The Wisden Cricketer's review of this month's goings on at Gloucestershire

26-Aug-2005

Alex Gidman's match-saving double of 93 and 142 against Surrey was the summer's brightest news to date: at last the England A captain of two winters past was free of the physical woes that have dogged him this past year like angry bees.
That match, moreover, marked another small step on the road to reaffirmation for another very able young batsman. One of Gidman's accomplices in the memorable third-innings rearguard against Harbhajan Singh and co was James Pearson.
Three winters ago in Adelaide the left-handed Pearson helped England gain a shock win in an Under-19 Test. But after three games in 2002 he waited until this May for his next Championship appearance. A gritty 68 in a vain struggle to avoid an innings mauling by Nottinghamshire bespoke a fellow eager to make amends. That his next half-century came during a similarly merciless drubbing by Warwickshire said much for the fire within.

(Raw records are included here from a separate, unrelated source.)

-- ==== Sys2Proof/Tests/Slice0.lean ====
section
/-!
SUPPORT. Small checks. The expected results come from spec/: the example words of 30_encoding.md R110, the
vectors and programs of 95_test_vectors.md, and the worked cycles of R210, R244, R268 and R287. A theorem
witness_<Statement> shows a state and operands that meet the hypotheses of that statement together.
-/
namespace Sys2Proof.Tests

open Sys2Proof.Machine

/-- The next state, if there is one. -/
def after (r : Result) : Option State :=
  match r with
  | .next s => some s
  | _ => none

/-- A configuration with the spec's defaults. -/
def sizes (numArch numPhys robSize width : Nat) : Config :=
  { numArch := numArch, numPhys := numPhys, robSize := robSize, width := width, lsqSize := 0 }

/-! ## Well-formedness and legal configurations: each check refuses -/

theorem test_wellFormed_refuses_destination : Instr.wellFormed 4 (.alu (some 4) none none) = false := by decide
theorem test_wellFormed_refuses_source1 : Instr.wellFormed 4 (.load none (some 4) none) = false := by decide
theorem test_wellFormed_refuses_source2 : Instr.wellFormed 4 (.store none none (some 4)) = false := by decide
theorem test_wellFormed_accepts : Instr.wellFormed 4 (.store (some 3) (some 0) none) = true := by decide

theorem test_legal_refuses :
    [sizes 0 8 4 2, sizes 257 300 4 2, sizes 4 3 4 2, sizes 4 8 0 2, sizes 4 8 4 0,
      { sizes 4 8 4 2 with capFQ := 0 }, { sizes 4 8 4 2 with capDQ := 0 },
      { sizes 4 8 4 2 with capXQ := 0 }, { sizes 4 8 4 2 with capCQ := 0 }].map Config.legal
      = List.replicate 9 false := by decide

/-- The bounds themselves are legal, and so is a station list that is empty (R17). -/
theorem test_legal_accepts :
    [sizes 1 1 1 1, sizes 256 256 1 1, { sizes 4 8 4 2 with stations := [] }].map Config.legal
      = List.replicate 3 true := by decide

Gloucestershire's player/coach Mark Alleyne noted last summer, when discussing the declining Anglo-Caribbean presence on the circuit, that Pearson, who learnt his classically inclined, unhurried style at Bristol West Indies CC, had become isolated in the dressing room. "He's struggling. He comes in, puts the CD on and he's just waiting for someone to say, `That's rubbish.' And he loves Lara and the West Indies. The more he goes on about them, the more he's going to be isolated." It was clearly an attempt at a wake-up call; let the ends justify the means.
Moment of the month A Craig Spearman-led totesport charge which made mincemeat of Middlesex's 333.